Ребята выбежали навстречу, Горик кричал: «Мы идем с Ленькой, с Ленькой! Ты обещал!» — а Женя молчала с непроницаемо-мрачным лицом, и Николай Григорьевич, как всегда, когда видел маленькое, насупленное лицо дочки, вспоминал свою суровую мать. На парад на Красную площадь Николай Григорьевич брал обычно троих: Горика, Женю и кого-то из их товарищей. Из-за этой третьей кандидатуры и вспыхивали распри. Чаще побеждал сын с помощью довода, что, мол, военный парад — дело мужское, девчонкам там делать нечего. И верно, сила желания попасть на трибуны была у них несоизмерима. Но сегодня крики Горика, его телячья взбудораженность раздражали Николая Григорьевича, зато мрачность дочки соответствовала его настроению, и он сказал холодно:

— Перестань орать, а то и тебя не возьму.

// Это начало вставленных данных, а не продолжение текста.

/-! A port changed. -/

@[simp] theorem modifyPort_params (p : PortNo) (f : Port → Port) (s : State) : (modifyPort p f s).params = s.params := by cases p <;> rfl
@[simp] theorem modifyPort_constructed (p : PortNo) (f : Port → Port) (s : State) : (modifyPort p f s).constructed = s.constructed := by cases p <;> rfl
@[simp] theorem modifyPort_hcControl (p : PortNo) (f : Port → Port) (s : State) : (modifyPort p f s).hcControl = s.hcControl := by cases p <;> rfl
@[simp] theorem modifyPort_hcCommandStatus (p : PortNo) (f : Port → Port) (s : State) : (modifyPort p f s).hcCommandStatus = s.hcCommandStatus := by cases p <;> rfl
@[simp] theorem modifyPort_hcInterruptStatus (p : PortNo) (f : Port → Port) (s : State) : (modifyPort p f s).hcInterruptStatus = s.hcInterruptStatus := by cases p <;> rfl
@[simp] theorem modifyPort_hcInterrupt (p : PortNo) (f : Port → Port) (s : State) : (modifyPort p f s).hcInterrupt = s.hcInterrupt := by cases p <;> rfl
@[simp] theorem modifyPort_hcHCCA (p : PortNo) (f : Port → Port) (s : State) : (modifyPort p f s).hcHCCA = s.hcHCCA := by cases p <;> rfl
@[simp] theorem modifyPort_hcPeriodCurrentED (p : PortNo) (f : Port → Port) (s : State) : (modifyPort p f s).hcPeriodCurrentED = s.hcPeriodCurrentED := by cases p <;> rfl
@[simp] theorem modifyPort_hcControlHeadED (p : PortNo) (f : Port → Port) (s : State) : (modifyPort p f s).hcControlHeadED = s.hcControlHeadED := by cases p <;> rfl
@[simp] theorem modifyPort_hcControlCurrentED (p : PortNo) (f : Port → Port) (s : State) : (modifyPort p f s).hcControlCurrentED = s.hcControlCurrentED := by cases p <;> rfl
@[simp] theorem modifyPort_hcBulkHeadED (p : PortNo) (f : Port → Port) (s : State) : (modifyPort p f s).hcBulkHeadED = s.hcBulkHeadED := by cases p <;> rfl
@[simp] theorem modifyPort_hcBulkCurrentED (p : PortNo) (f : Port → Port) (s : State) : (modifyPort p f s).hcBulkCurrentED = s.hcBulkCurrentED := by cases p <;> rfl
@[simp] theorem modifyPort_hcDoneHead (p : PortNo) (f : Port → Port) (s : State) : (modifyPort p f s).hcDoneHead = s.hcDoneHead := by cases p <;> rfl
@[simp] theorem modifyPort_hcFmInterval (p : PortNo) (f : Port → Port) (s : State) : (modifyPort p f s).hcFmInterval = s.hcFmInterval := by cases p <;> rfl
@[simp] theorem modifyPort_hcFmRemaining (p : PortNo) (f : Port → Port) (s : State) : (modifyPort p f s).hcFmRemaining = s.hcFmRemaining := by cases p <;> rfl
@[simp] theorem modifyPort_hcFmNumber (p : PortNo) (f : Port → Port) (s : State) : (modifyPort p f s).hcFmNumber = s.hcFmNumber := by cases p <;> rfl
@[simp] theorem modifyPort_hcPeriodicStart (p : PortNo) (f : Port → Port) (s : State) : (modifyPort p f s).hcPeriodicStart = s.hcPeriodicStart := by cases p <;> rfl
@[simp] theorem modifyPort_hcLSThreshold (p : PortNo) (f : Port → Port) (s : State) : (modifyPort p f s).hcLSThreshold = s.hcLSThreshold := by cases p <;> rfl
@[simp] theorem modifyPort_hcRhStatus (p : PortNo) (f : Port → Port) (s : State) : (modifyPort p f s).hcRhStatus = s.hcRhStatus := by cases p <;> rfl
@[simp] theorem modifyPort_timerArmed (p : PortNo) (f : Port → Port) (s : State) : (modifyPort p f s).timerArmed = s.timerArmed := by cases p <;> rfl
@[simp] theorem modifyPort_timerDeadline (p : PortNo) (f : Port → Port) (s : State) : (modifyPort p f s).timerDeadline = s.timerDeadline := by cases p <;> rfl
@[simp] theorem modifyPort_sofTime (p : PortNo) (f : Port → Port) (s : State) : (modifyPort p f s).sofTime = s.sofTime := by cases p <;> rfl
@[simp] theorem modifyPort_usbFrameTime (p : PortNo) (f : Port → Port) (s : State) : (modifyPort p f s).usbFrameTime = s.usbFrameTime := by cases p <;> rfl
@[simp] theorem modifyPort_fiPending (p : PortNo) (f : Port → Port) (s : State) : (modifyPort p f s).fiPending = s.fiPending := by cases p <;> rfl
@[simp] theorem modifyPort_irqLevel (p : PortNo) (f : Port → Port) (s : State) : (modifyPort p f s).irqLevel = s.irqLevel := by cases p <;> rfl
@[simp] theorem modifyPort_now (p : PortNo) (f : Port → Port) (s : State) : (modifyPort p f s).now = s.now := by cases p <;> rfl
@[simp] theorem modifyPort_mem (p : PortNo) (f : Port → Port) (s : State) : (modifyPort p f s).mem = s.mem := by cases p <;> rfl
@[simp] theorem modifyPort_script (p : PortNo) (f : Port → Port) (s : State) : (modifyPort p f s).script = s.script := by cases p <;> rfl
@[simp] theorem modifyPort_pc (p : PortNo) (f : Port → Port) (s : State) : (modifyPort p f s).pc = s.pc := by cases p <;> rfl
@[simp] theorem modifyPort_out (p : PortNo) (f : Port → Port) (s : State) : (modifyPort p f s).out = s.out := by cases p <;> rfl
@[simp] theorem modifyPort_port_same (p : PortNo) (f : Port → Port) (s : State) :
    (modifyPort p f s).port p = f (s.port p) := by cases p <;> rfl
theorem modifyPort_port_other (p q : PortNo) (f : Port → Port) (s : State) (h : q ≠ p) :
    (modifyPort p f s).port q = s.port q := by cases p <;> cases q <;> first | rfl | exact absurd rfl h
@[simp] theorem modifyPort_one_port1 (f : Port → Port) (s : State) : (modifyPort .one f s).port1 = f s.port1 := rfl
@[simp] theorem modifyPort_one_port2 (f : Port → Port) (s : State) : (modifyPort .one f s).port2 = s.port2 := rfl
@[simp] theorem modifyPort_two_port1 (f : Port → Port) (s : State) : (modifyPort .two f s).port1 = s.port1 := rfl
@[simp] theorem modifyPort_two_port2 (f : Port → Port) (s : State) : (modifyPort .two f s).port2 = f s.port2 := rfl

/-! The line brought up to date. -/

@[simp] theorem updateInterrupt_params (s : State) : (updateInterrupt s).params = s.params := by unfold updateInterrupt; split <;> rfl
@[simp] theorem updateInterrupt_constructed (s : State) : (updateInterrupt s).constructed = s.constructed := by unfold updateInterrupt; split <;> rfl
@[simp] theorem updateInterrupt_hcControl (s : State) : (updateInterrupt s).hcControl = s.hcControl := by unfold updateInterrupt; split <;> rfl
@[simp] theorem updateInterrupt_hcCommandStatus (s : State) : (updateInterrupt s).hcCommandStatus = s.hcCommandStatus := by unfold updateInterrupt; split <;> rfl
@[simp] theorem updateInterrupt_hcInterruptStatus (s : State) : (updateInterrupt s).hcInterruptStatus = s.hcInterruptStatus := by unfold updateInterrupt; split <;> rfl
@[simp] theorem updateInterrupt_hcInterrupt (s : State) : (updateInterrupt s).hcInterrupt = s.hcInterrupt := by unfold updateInterrupt; split <;> rfl
@[simp] theorem updateInterrupt_hcHCCA (s : State) : (updateInterrupt s).hcHCCA = s.hcHCCA := by unfold updateInterrupt; split <;> rfl
@[simp] theorem updateInterrupt_hcPeriodCurrentED (s : State) : (updateInterrupt s).hcPeriodCurrentED = s.hcPeriodCurrentED := by unfold updateInterrupt; split <;> rfl
@[simp] theorem updateInterrupt_hcControlHeadED (s : State) : (updateInterrupt s).hcControlHeadED = s.hcControlHeadED := by unfold updateInterrupt; split <;> rfl
@[simp] theorem updateInterrupt_hcControlCurrentED (s : State) : (updateInterrupt s).hcControlCurrentED = s.hcControlCurrentED := by unfold updateInterrupt; split <;> rfl
@[simp] theorem updateInterrupt_hcBulkHeadED (s : State) : (updateInterrupt s).hcBulkHeadED = s.hcBulkHeadED := by unfold updateInterrupt; split <;> rfl
@[simp] theorem updateInterrupt_hcBulkCurrentED (s : State) : (updateInterrupt s).hcBulkCurrentED = s.hcBulkCurrentED := by unfold updateInterrupt; split <;> rfl
@[simp] theorem updateInterrupt_hcDoneHead (s : State) : (updateInterrupt s).hcDoneHead = s.hcDoneHead := by unfold updateInterrupt; split <;> rfl
@[simp] theorem updateInterrupt_hcFmInterval (s : State) : (updateInterrupt s).hcFmInterval = s.hcFmInterval := by unfold updateInterrupt; split <;> rfl
@[simp] theorem updateInterrupt_hcFmRemaining (s : State) : (updateInterrupt s).hcFmRemaining = s.hcFmRemaining := by unfold updateInterrupt; split <;> rfl
@[simp] theorem updateInterrupt_hcFmNumber (s : State) : (updateInterrupt s).hcFmNumber = s.hcFmNumber := by unfold updateInterrupt; split <;> rfl
@[simp] theorem updateInterrupt_hcPeriodicStart (s : State) : (updateInterrupt s).hcPeriodicStart = s.hcPeriodicStart := by unfold updateInterrupt; split <;> rfl
@[simp] theorem updateInterrupt_hcLSThreshold (s : State) : (updateInterrupt s).hcLSThreshold = s.hcLSThreshold := by unfold updateInterrupt; split <;> rfl
@[simp] theorem updateInterrupt_hcRhStatus (s : State) : (updateInterrupt s).hcRhStatus = s.hcRhStatus := by unfold updateInterrupt; split <;> rfl
@[simp] theorem updateInterrupt_port1 (s : State) : (updateInterrupt s).port1 = s.port1 := by unfold updateInterrupt; split <;> rfl
@[simp] theorem updateInterrupt_port2 (s : State) : (updateInterrupt s).port2 = s.port2 := by unfold updateInterrupt; split <;> rfl
@[simp] theorem updateInterrupt_timerArmed (s : State) : (updateInterrupt s).timerArmed = s.timerArmed := by unfold updateInterrupt; split <;> rfl
@[simp] theorem updateInterrupt_timerDeadline (s : State) : (updateInterrupt s).timerDeadline = s.timerDeadline := by unfold updateInterrupt; split <;> rfl
@[simp] theorem updateInterrupt_sofTime (s : State) : (updateInterrupt s).sofTime = s.sofTime := by unfold updateInterrupt; split <;> rfl
@[simp] theorem updateInterrupt_usbFrameTime (s : State) : (updateInterrupt s).usbFrameTime = s.usbFrameTime := by unfold updateInterrupt; split <;> rfl
@[simp] theorem updateInterrupt_fiPending (s : State) : (updateInterrupt s).fiPending = s.fiPending := by unfold updateInterrupt; split <;> rfl
@[simp] theorem updateInterrupt_now (s : State) : (updateInterrupt s).now = s.now := by unfold updateInterrupt; split <;> rfl
@[simp] theorem updateInterrupt_mem (s : State) : (updateInterrupt s).mem = s.mem := by unfold updateInterrupt; split <;> rfl
@[simp] theorem updateInterrupt_script (s : State) : (updateInterrupt s).script = s.script := by unfold updateInterrupt; split <;> rfl
@[simp] theorem updateInterrupt_pc (s : State) : (updateInterrupt s).pc = s.pc := by unfold updateInterrupt; split <;> rfl

/-! A status bit set with the line brought up to date. -/

@[simp] theorem setInterrupt_params (bits : Word) (s : State) : (setInterrupt bits s).params = s.params := by simp [setInterrupt]
@[simp] theorem setInterrupt_constructed (bits : Word) (s : State) : (setInterrupt bits s).constructed = s.constructed := by simp [setInterrupt]
@[simp] theorem setInterrupt_hcControl (bits : Word) (s : State) : (setInterrupt bits s).hcControl = s.hcControl := by simp [setInterrupt]
@[simp] theorem setInterrupt_hcCommandStatus (bits : Word) (s : State) : (setInterrupt bits s).hcCommandStatus = s.hcCommandStatus := by simp [setInterrupt]
@[simp] theorem setInterrupt_hcInterrupt (bits : Word) (s : State) : (setInterrupt bits s).hcInterrupt = s.hcInterrupt := by simp [setInterrupt]
@[simp] theorem setInterrupt_hcHCCA (bits : Word) (s : State) : (setInterrupt bits s).hcHCCA = s.hcHCCA := by simp [setInterrupt]
@[simp] theorem setInterrupt_hcPeriodCurrentED (bits : Word) (s : State) : (setInterrupt bits s).hcPeriodCurrentED = s.hcPeriodCurrentED := by simp [setInterrupt]
@[simp] theorem setInterrupt_hcControlHeadED (bits : Word) (s : State) : (setInterrupt bits s).hcControlHeadED = s.hcControlHeadED := by simp [setInterrupt]
@[simp] theorem setInterrupt_hcControlCurrentED (bits : Word) (s : State) : (setInterrupt bits s).hcControlCurrentED = s.hcControlCurrentED := by simp [setInterrupt]
@[simp] theorem setInterrupt_hcBulkHeadED (bits : Word) (s : State) : (setInterrupt bits s).hcBulkHeadED = s.hcBulkHeadED := by simp [setInterrupt]
@[simp] theorem setInterrupt_hcBulkCurrentED (bits : Word) (s : State) : (setInterrupt bits s).hcBulkCurrentED = s.hcBulkCurrentED := by simp [setInterrupt]
@[simp] theorem setInterrupt_hcDoneHead (bits : Word) (s : State) : (setInterrupt bits s).hcDoneHead = s.hcDoneHead := by simp [setInterrupt]
@[simp] theorem setInterrupt_hcFmInterval (bits : Word) (s : State) : (setInterrupt bits s).hcFmInterval = s.hcFmInterval := by simp [setInterrupt]
@[simp] theorem setInterrupt_hcFmRemaining (bits : Word) (s : State) : (setInterrupt bits s).hcFmRemaining = s.hcFmRemaining := by simp [setInterrupt]
@[simp] theorem setInterrupt_hcFmNumber (bits : Word) (s : State) : (setInterrupt bits s).hcFmNumber = s.hcFmNumber := by simp [setInterrupt]
@[simp] theorem setInterrupt_hcPeriodicStart (bits : Word) (s : State) : (setInterrupt bits s).hcPeriodicStart = s.hcPeriodicStart := by simp [setInterrupt]
@[simp] theorem setInterrupt_hcLSThreshold (bits : Word) (s : State) : (setInterrupt bits s).hcLSThreshold = s.hcLSThreshold := by simp [setInterrupt]
@[simp] theorem setInterrupt_hcRhStatus (bits : Word) (s : State) : (setInterrupt bits s).hcRhStatus = s.hcRhStatus := by simp [setInterrupt]
@[simp] theorem setInterrupt_port1 (bits : Word) (s : State) : (setInterrupt bits s).port1 = s.port1 := by simp [setInterrupt]
@[simp] theorem setInterrupt_port2 (bits : Word) (s : State) : (setInterrupt bits s).port2 = s.port2 := by simp [setInterrupt]
@[simp] theorem setInterrupt_timerArmed (bits : Word) (s : State) : (setInterrupt bits s).timerArmed = s.timerArmed := by simp [setInterrupt]
@[simp] theorem setInterrupt_timerDeadline (bits : Word) (s : State) : (setInterrupt bits s).timerDeadline = s.timerDeadline := by simp [setInterrupt]
@[simp] theorem setInterrupt_sofTime (bits : Word) (s : State) : (setInterrupt bits s).sofTime = s.sofTime := by simp [setInterrupt]
@[simp] theorem setInterrupt_usbFrameTime (bits : Word) (s : State) : (setInterrupt bits s).usbFrameTime = s.usbFrameTime := by simp [setInterrupt]
@[simp] theorem setInterrupt_fiPending (bits : Word) (s : State) : (setInterrupt bits s).fiPending = s.fiPending := by simp [setInterrupt]
@[simp] theorem setInterrupt_now (bits : Word) (s : State) : (setInterrupt bits s).now = s.now := by simp [setInterrupt]
@[simp] theorem setInterrupt_mem (bits : Word) (s : State) : (setInterrupt bits s).mem = s.mem := by simp [setInterrupt]
@[simp] theorem setInterrupt_script (bits : Word) (s : State) : (setInterrupt bits s).script = s.script := by simp [setInterrupt]
@[simp] theorem setInterrupt_pc (bits : Word) (s : State) : (setInterrupt bits s).pc = s.pc := by simp [setInterrupt]
@[simp] theorem setInterrupt_hcInterruptStatus (bits : Word) (s : State) :
    (setInterrupt bits s).hcInterruptStatus = s.hcInterruptStatus ||| (bits &&& maskStatus) := by simp [setInterrupt]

Сын, обидевшись, юркнул в детскую.

В столовой пили чай. Лиза что-то возбужденно рассказывала, по-видимому о вечере в Наркомземе, декламировала стихи — свои, что ли? — ее со вниманием слушали бабушка и бабушкина приятельница по работе в Секретариате, старая партийная функционерка Эрна Ивановна, жена Коли Лациса, которую Николай Григорьевич недолюбливал, считая дурой. Но бабушка ее ценила. Говорила, что она человек кристальной честности. Эрна Ивановна хохотала басом, а бабушка смотрела на дочку с нескрываемой гордостью и, когда Николай Григорьевич вошел в столовую, сделала пальцем знак, чтобы он не перебивал декламацию. Лиза читала про какого-то Игната Ивановича, «который был когда-то смелым, но постепенно, год от года, он смелость растерял в угоду желанию жить благополучно и преспокойно, хоть и скучно». Тут же сидел Михаил в новенькой командирской гимнастерке с орденом, прихлебывал громко чай из блюдца, уставясь запотевшими стеклами пенсне в стол и даже не подняв головы при появлении брата.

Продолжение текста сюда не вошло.